Pork Roast with Herb Rub
A combination of dry herbs gives pork an out-of this-world flavor. This wonderful, moist roast is a family favorite—and it makes great company fare, too. —Carolyn Pope, Mason City, Iowa
Total TimePrep: 5 min. + chilling Bake: 1-1/4 hours + standing
- 2 tablespoons sugar
- 2 teaspoons dried marjoram
- 2 teaspoons rubbed sage
- 1 teaspoon salt
- 1/2 teaspoon celery seed
- 1/2 teaspoon ground mustard
- 1/8 teaspoon pepper
- 1 boneless pork loin roast (4 pounds)
- Mix first seven ingredients; rub over roast. Refrigerate at least 4 hours.
- Preheat oven to 350°. Place roast on a rack in a roasting pan, fat side up. Roast until a thermometer reads 145°, 1-1/4 to 1-3/4 hours.
- Remove roast from oven; tent with foil. Let stand 15 minutes before slicing.
Nutrition Facts4 ounces cooked pork: 198 calories, 7g fat (3g saturated fat), 75mg cholesterol, 240mg sodium, 2g carbohydrate (2g sugars, 0 fiber), 29g protein. Diabetic Exchanges: 4 lean meat.

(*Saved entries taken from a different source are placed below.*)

/-- The scan of 43_count.md R125 measures a run of v: `bit x` numbers the bits of a byte x from the end at which the scan
begins, `uniform` is the byte of eight bits v, and `last` measures the run within one byte. -/
theorem isRun_scanBytes {v : Bool} {uniform : Byte} {last : Byte → Nat} {bit : Byte → Nat → Bool}
    (huniform : ∀ x, x = uniform ↔ ∀ j, j < 8 → bit x j = v) (hlast : ∀ x, IsRun v 8 (bit x) (last x)) (xs : List Byte) :
    IsRun v (8 * xs.length) (fun j => bit (xs.getD (j / 8) 0#8) (j % 8)) (scanBytes uniform last xs) := by
  induction xs with
  | nil => exact .of_all_eq (by simp)
  | cons x xs ih =>
    have hx : ∀ j, j < 8 → bit ((x :: xs).getD (j / 8) 0#8) (j % 8) = bit x j := fun j hj => by
      rw [Nat.div_eq_of_lt hj, Nat.mod_eq_of_lt hj, List.getD_cons_zero]
    rw [List.length_cons, Nat.mul_succ, Nat.add_comm, scanBytes]
    split
    next h =>
      refine .of_first_all_eq (fun j hj => (hx j hj).trans ((huniform x).1 h j hj)) (ih.congr fun j _ => ?_)
      rw [Nat.add_div_left j (by decide), Nat.add_mod_left, List.getD_cons_succ]
    next h =>
      have hrun : IsRun v 8 (fun j => bit ((x :: xs).getD (j / 8) 0#8) (j % 8)) (last x) := (hlast x).congr hx
      refine hrun.of_ends (Nat.lt_of_le_of_ne hrun.le fun hall => h ((huniform x).2 fun j hj => ?_)) _
      exact (hlast x).inside j (hall ▸ hj)

/-- The byte all of whose bits are v. -/
def uniformByte (v : Bool) : Byte := if v then 0xFF#8 else 0x00#8

theorem uniformByte_getLsbD (v : Bool) : ∀ j, j < 8 → (uniformByte v).getLsbD j = v := by
  cases v <;> decide

theorem eq_uniformByte_iff (v : Bool) (x : Byte) : x = uniformByte v ↔ ∀ j, j < 8 → x.getLsbD j = v := by
  constructor
  · rintro rfl
    exact uniformByte_getLsbD v
  · exact fun h => BitVec.eq_of_getLsbD_eq fun j hj => (h j hj).trans (uniformByte_getLsbD v j hj).symm

theorem eq_uniformByte_iff_fromTop (v : Bool) (x : Byte) :
    x = uniformByte v ↔ ∀ j, j < 8 → x.getLsbD (8 - 1 - j) = v := by
  rw [eq_uniformByte_iff]
  constructor
  · exact fun h j _ => h _ (by omega)
  · intro h j hj
    rw [show j = 8 - 1 - (7 - j) by omega]
    exact h _ (by omega)

section
variable {n : Nat} (v : Bool) (a : BitVec (8 * n))

theorem getLsbD_toBytes_getD (j : Nat) : ((toBytes a).toList.getD (j / 8) 0#8).getLsbD (j % 8) = a.getLsbD j := by
  by_cases hj : j / 8 < n
  · rw [List.getD_eq_getElem _ _ (by simpa), Vector.getElem_toList, toBytes_getElem, BitVec.getLsbD_extractLsb',
      Nat.div_add_mod]
    simp [Nat.mod_lt]
  · rw [List.getD_eq_default _ _ (by simpa using hj), BitVec.getLsbD_of_ge a j (by omega), BitVec.getLsbD_zero]

theorem getLsbD_toBytes_reverse_getD {j : Nat} (hj : j < 8 * n) :
    ((toBytes a).toList.reverse.getD (j / 8) 0#8).getLsbD (8 - 1 - j % 8) = a.getLsbD (8 * n - 1 - j) := by
  rw [← getLsbD_toBytes_getD a (8 * n - 1 - j), List.getD_reverse _ (by simp; omega), Vector.length_toList,
    show n - 1 - j / 8 = (8 * n - 1 - j) / 8 by omega, show 8 - 1 - j % 8 = (8 * n - 1 - j) % 8 by omega]

/-- The scan from byte 0 up measures the run from bit 0 up. -/
theorem scanBytes_eq_runUp :
    scanBytes (uniformByte v) (fun x => runUp v x 0 8) (toBytes a).toList = runUp v a 0 (8 * n) := by
  have hscan := isRun_scanBytes (eq_uniformByte_iff v) (isRun_runUp_zero v) (toBytes a).toList
  rw [Vector.length_toList] at hscan
  exact hscan.unique ((isRun_runUp_zero v a).congr fun j _ => getLsbD_toBytes_getD a j)

/-- The scan from the top byte down measures the run from bit W-1 down. -/
theorem scanBytes_reverse_eq_runDown :
    scanBytes (uniformByte v) (fun x => runDown v x 8) (toBytes a).toList.reverse = runDown v a (8 * n) := by
  have hscan := isRun_scanBytes (eq_uniformByte_iff_fromTop v) (fun x => isRun_runDown v x 8) (toBytes a).toList.reverse
  rw [List.length_reverse, Vector.length_toList] at hscan
  exact hscan.unique ((isRun_runDown v a (8 * n)).congr fun j hj => getLsbD_toBytes_reverse_getD a hj)

end

/-- Settles O36: each scan measures the run of equal bits that the count measures. -/
theorem byteScansEqualTheBitCounts : Obligations.ByteScansEqualTheBitCounts := fun _ a =>
  ⟨scanBytes_reverse_eq_runDown false a, scanBytes_eq_runUp false a, scanBytes_reverse_eq_runDown true a,
    scanBytes_eq_runUp true a⟩

end Sys2Proof.Machine

/-! SUPPORT. The Arithmetic Unit is the library's modular arithmetic (44_arith.md R141 to R145, R150 to R152), and the byte-level
adder, subtractor and multiplier and the restoring divider compute it (R146 to R149). -/

namespace Sys2Proof.Machine

section
variable {W : Nat} (a b : BitVec W)

theorem add_eq_bitVecAdd : add a b = a + b := BitVec.eq_of_toNat_eq (by simp)

theorem multiply_eq_bitVecMul : multiply a b = a * b := BitVec.eq_of_toNat_eq (by simp)
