-- ==== Sys2Proof/Syntax.lean ====
section
/-!
DEFINITION. The commands of the block: the rows of the opcode table, with the operands that each command carries.
An operand is what comes from outside the die with the command (an instruction's fields, a packet, a register value,
the outcome of a physical test); everything else a command needs is in the state.
-/

namespace Sys2Proof

/-- Access sizes of `MEM` (R43). -/
inductive MemSize
  | b8 | b16 | b32
  deriving DecidableEq, Repr

/-- The fields of an `ISSUE` word beside its engine and command code (R41): the first parameter register, the word
count minus one, the wait token of a command with W = 1 and the post token of one with P = 1. -/
structure IssueArgs where
  ra : BitVec 5
  n1 : BitVec 3
  w : Option (BitVec 3)
  p : Option (BitVec 3)
  deriving DecidableEq, Repr

/-- The fields of a `VEC` word beside its operation (R180); `modv` is `MOD`. -/
structure VecArgs where
  vd : BitVec 3
  va : BitVec 3
  vb : BitVec 3
  rs : BitVec 5
  modv : BitVec 8
  deriving DecidableEq, Repr
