/-- Move past an instruction; running past the last word of the image is a fault `PC_RANGE` whose event carries the
address of the last word (R45). -/
def Tile.advance (q : Tile) : Tile :=
  if q.seq.pc + 1 < q.seq.progLen then { q with seq := { q.seq with pc := q.seq.pc + 1 } }
  else q.progFault causePc 0

/-- Jump to an instruction; a target outside the image is a fault `PC_RANGE` (R45). -/
def Tile.jumpTo (q : Tile) (target : Int) : Tile :=
  if 0 ≤ target ∧ target < q.seq.progLen then { q with seq := { q.seq with pc := target.toNat } }
  else q.progFault causePc 0

/-- The work of a core is abandoned (R63, R96, R196): every queue is discarded, both arrays' accumulator valid bits
are cleared, no slot is released, partly filled slots return their counts to zero, and the
Reed entries the program wrote are invalid (R212). -/
def Tile.abandon (q : Tile) : Tile :=
  { q with
    ma0 := { q.ma0 with q := [], acc := [], later := [], feed := [], channel := false }
    ma1 := { q.ma1 with q := [], acc := [], later := [], feed := [], channel := false }
    vec := { q.vec with q := [] }
    row := { q.row with q := [], out := none }
    dma := { q.dma with q := [] }
    sync := { q.sync with q := [] }
    seq := { q.seq with stall := none, twait := none } }.resetFills.clearMine

/-! ### Windows and credits (R258 to R263) -/

/-- Change the core DMA of a tile. -/
def Tile.onDma (q : Tile) (f : Dma → Dma) : Tile := { q with dma := f q.dma }

/-- Add to a counter of the core DMA (R282). -/
def Tile.dmaCount (q : Tile) (k n : Nat) : Tile := q.onDma (fun d => { d with cnt := Tab.mod 0 d.cnt k (· + n) })

/-- The fill of a slot that a returned or revoked credit leaves in part goes back to zero (R254). -/
def Tile.resetFill (q : Tile) (slot : Nat) : Tile :=
  let sl := q.spad.slot slot
  if sl.tag == .empty && sl.fill != 0 then
    ({ q with spad := q.spad.onSlot slot (fun s => { s with fill := 0, decl := 0 }) } : Tile).dmaCount 7 1
  else q

/-- Take back the unspent credits that satisfy `f` (R254, R262, R263). -/
def Tile.takeCredits (q : Tile) (f : Granted → Bool) : Tile :=
  let back := q.dma.granted.filter f
  let q := q.onDma (fun d => { d with granted := d.granted.filter (fun g => !f g) })
  back.foldl (fun q g => q.resetFill g.slot) q

/-- Give an answer to the `CREDIT_REQ` with identity `uid`; a grant goes to its handle (R259, R264, R266). -/
def Tile.answerReq (q : Tile) (uid handle ans tgt : Nat) (g : Option Grant) : Tile :=
  q.onDma (fun d => { d with
    handles := match g with
      | some x => Tab.set none d.handles handle (some x)
      | none => d.handles
    q := d.q.map (fun e =>
      if e.code == 8 && e.uid == uid && e.ans == 0 then
        { e with ans := ans, tgt := tgt, owed := 0 } else e) })

/-- Answer a requester of credits: a tile's core DMA, a `COPY` of the copy engine, or another die. -/
def State.answerCredit (s : State) (r : CredReq) (ans tgt : Nat) (g : Option Grant) (first : Nat) : State :=
  match r.port with
  | some (p, k) =>
    match g with
    | some x => s.reply p k { s.packet 1 3 0 121 with addr := first + x.count * 2 ^ 12 }
    | none => s.reply p k { s.packet 1 4 0 121 with aux := if ans == 2 || ans == 5 then 1 else if ans == 3 then 2 else 3 }
  | none =>
    if r.who.stop < Config.tiles then s.onTile r.who.stop (fun q => q.answerReq r.uid r.who.handle ans tgt g)
    else
      { s with qm := { s.qm with descs := s.qm.descs.map (fun d =>
          match d.xfer with
          | some e =>
            if d.place == r.who.handle && e.ans == 0 && e.inFlight && fld (wordAt d.words 0) 0 8 == 2 then
              { d with grant := match g with
                         | some x => some x
                         | none => d.grant
                       xfer := some { e with ans := ans, tgt := tgt } }
            else d
          | none => d) } }

/-- Revoke the grants that a writer of this die holds in a window of tile `t` (R263). -/
def State.revoke (s : State) (t window : Nat) : State :=
  let off := fun (g : Option Grant) => match g with
    | some x => if x.tile == t && x.window == window then some { x with revoked := true } else some x
    | none => none
  { s with
    tiles := s.tiles.map (fun e => (e.1, e.2.onDma (fun d => { d with handles := d.handles.map (fun h => (h.1, off h.2)) })))
    qm := { s.qm with descs := s.qm.descs.map (fun d => { d with grant := off d.grant }) } }

/-- Close a receive window: waiting requests are refused with `NO_CREDIT`, every grant in it is revoked, and partly
written slots are reset (R254, R263). `ans` is 2, or 5 when the closing is that of a fenced tile (R454). -/
def State.closeWindow (s : State) (t window ans : Nat) : State :=
  let hit := (s.tile t).dma.reqs.filter (fun r => r.window == window)
  let s := s.onTile t (fun q => (q.onDma (fun d => { d with
      windows := Tab.set none d.windows window none
      reqs := d.reqs.filter (fun r => r.window != window) })).takeCredits (fun g => g.window == window))
  hit.foldl (fun s r => s.answerCredit r ans (if ans == 5 then t else 127) none 0) (s.revoke t window)

/-- Close every open window of a tile. -/
def State.closeWindows (s : State) (t ans : Nat) : State :=
  (s.tile t).dma.windows.keys.foldl (fun s w => s.closeWindow t w ans) s

/-- The unspent credits of a writer in every window of this die return (R262). -/
def State.returnCredits (s : State) (w : Writer) : State :=
  { s with tiles := s.tiles.map (fun e => (e.1, e.2.takeCredits (fun x => x.who == w))) }

/-- Return the unspent credits of a handle of a tile, and empty the handle (R262). To another die the return travels as a
`CRED_REQ` for no credit (DESIGN CHOICE: R396 gives no message for it; log 51). -/
def State.dropHandle (s : State) (t handle : Nat) : State :=
  match Tab.get none (s.tile t).dma.handles handle with
  | none => s
  | some g =>
    let s := if g.tile < Config.tiles then s.returnCredits ⟨s.pos, t, handle⟩
      else if g.revoked then s
      else (s.request g.die { s.packet 0 2 g.die t with
        addr := g.core * 2 ^ 24 + g.window * 2 ^ 30 + handle * 2 ^ 34, job := (s.tile t).seq.job } OpenTx.posted).1
    s.onTile t (fun q => q.onDma (fun d => { d with handles := Tab.set none d.handles handle none }))

/-- Whether a queued transfer names a credit handle: a `DM_MOVE` whose destination is remote under credit. -/
def QEntry.usesHandle (e : QEntry) (handle : Nat) : Bool :=
  e.code == 1 && fld (wordAt e.words 0) 2 2 == 3 && fld (wordAt e.words 4) 0 4 == handle

/-- Return the credits of every handle that no transfer in flight names (R262). -/
def State.dropHandles (s : State) (t : Nat) : State :=
  (s.tile t).dma.handles.keys.foldl (fun s h =>
    if (s.tile t).dma.q.any (fun e => e.inFlight && e.usesHandle h) then s else s.dropHandle t h) s

/-- Withdraw the requests for credits of a tile's program that still wait at an allocator of this die. -/
def State.dropRequests (s : State) (t : Nat) : State :=
  { s with tiles := s.tiles.map (fun e => (e.1, e.2.onDma (fun d => { d with
      reqs := d.reqs.filter (fun r => r.port.isSome || !(r.who.die == s.pos && r.who.stop == t)) }))) }

/-- The core program of a tile has ended, stopped or yielded: its windows close and its credits return
(R262, R263). -/
def State.letGo (s : State) (t ans : Nat) : State := ((s.closeWindows t ans).dropRequests t).dropHandles t

/-! ### Synchronisation requests between dies (log 13, log 51) -/

/-- The data of a sync request that this die sends (log 13). -/
def syncBytes (r : SyncReq) : List Byte :=
  (List.range 5).flatMap (fun i => leBytes 4 (wordAt r.words i).toNat) ++ leBytes 4 (r.code + r.core * 2 ^ 8)
  ++ leBytes 4 r.stream ++ leBytes 4 0

/-- Tile number of a transaction that a home's `SY_INIT` makes. -/
abbrev initTx : Nat := 121
/-- Tile number of a request for a wait that has been withdrawn: its `uid` is the descriptor whose completion waits for
the home's answer (R566). -/
abbrev withdrawnTx : Nat := 120

/-- Send a sync request to another die, and remember who asked. -/
def State.sendSync (s : State) (d : Nat) (r : SyncReq) : State × Bool :=
  let (t, uid, i) := match r.src with
    | .tile t => (t, 0, 5)
    | .desc u => (124, u, 5)
    | .defer u i => (125, u, i)
    | .init id => (initTx, id, 5)
    | .remote _ _ _ _ => (126, 0, 5)
    | .nobody => (126, 0, 5)
  s.request d (withData { s.packet 3 0 d (if t < 72 then t else 120) with job := r.job } (syncBytes r))
    { OpenTx.posted with tile := t, eng := i, uid := uid }

/-- Who asked for a synchronisation operation that is open at another die. -/
def OpenTx.src (o : OpenTx) : Option SyncSrc :=
  if o.pkt.cls != 3 then none
  else if o.tile < Config.tiles then some (.tile o.tile)
  else if o.tile == 124 then some (.desc o.uid)
  else if o.tile == 125 then some (.defer o.uid o.eng)
  else if o.tile == initTx then some (.init o.uid)
  else none

/-- Whether an open transaction is a request of somebody that `p` holds of. -/
def OpenTx.asks (o : OpenTx) (p : SyncSrc → Bool) : Bool :=
  match o.src with
  | some x => !o.answered && p x
  | none => false

/-- Whether an open transaction is an `SY_WAIT` (log 13). -/
def OpenTx.isWait (o : OpenTx) : Bool := o.pkt.cls == 3 && (o.pkt.data.drop 20)[0]? == some 3

/-- Ask the home of an open wait of this die to withdraw it (R300; log 51): the home answers the wait itself. -/
def State.askWithdraw (s : State) (tag : Nat) (o : OpenTx) : State :=
  if o.isWait then
    (s.sendSync o.pkt.dstDie { code := 7, words := [BitVec.ofNat 32 tag], job := o.pkt.job, stream := 0, die := s.pos, core := 0
                               src := .nobody }).1
  else s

Originally published as Herbed Pork Roast in Quick Cooking May/June 1998
Dec 27, 2015
This was ok. Not much flavor inside the pork. Not sure if I would make again.
May 7, 2015
Beyond excellent but add to directions "spray the pan with Pam".
Dec 27, 2014
I made a couple changes and this is the best rub ever!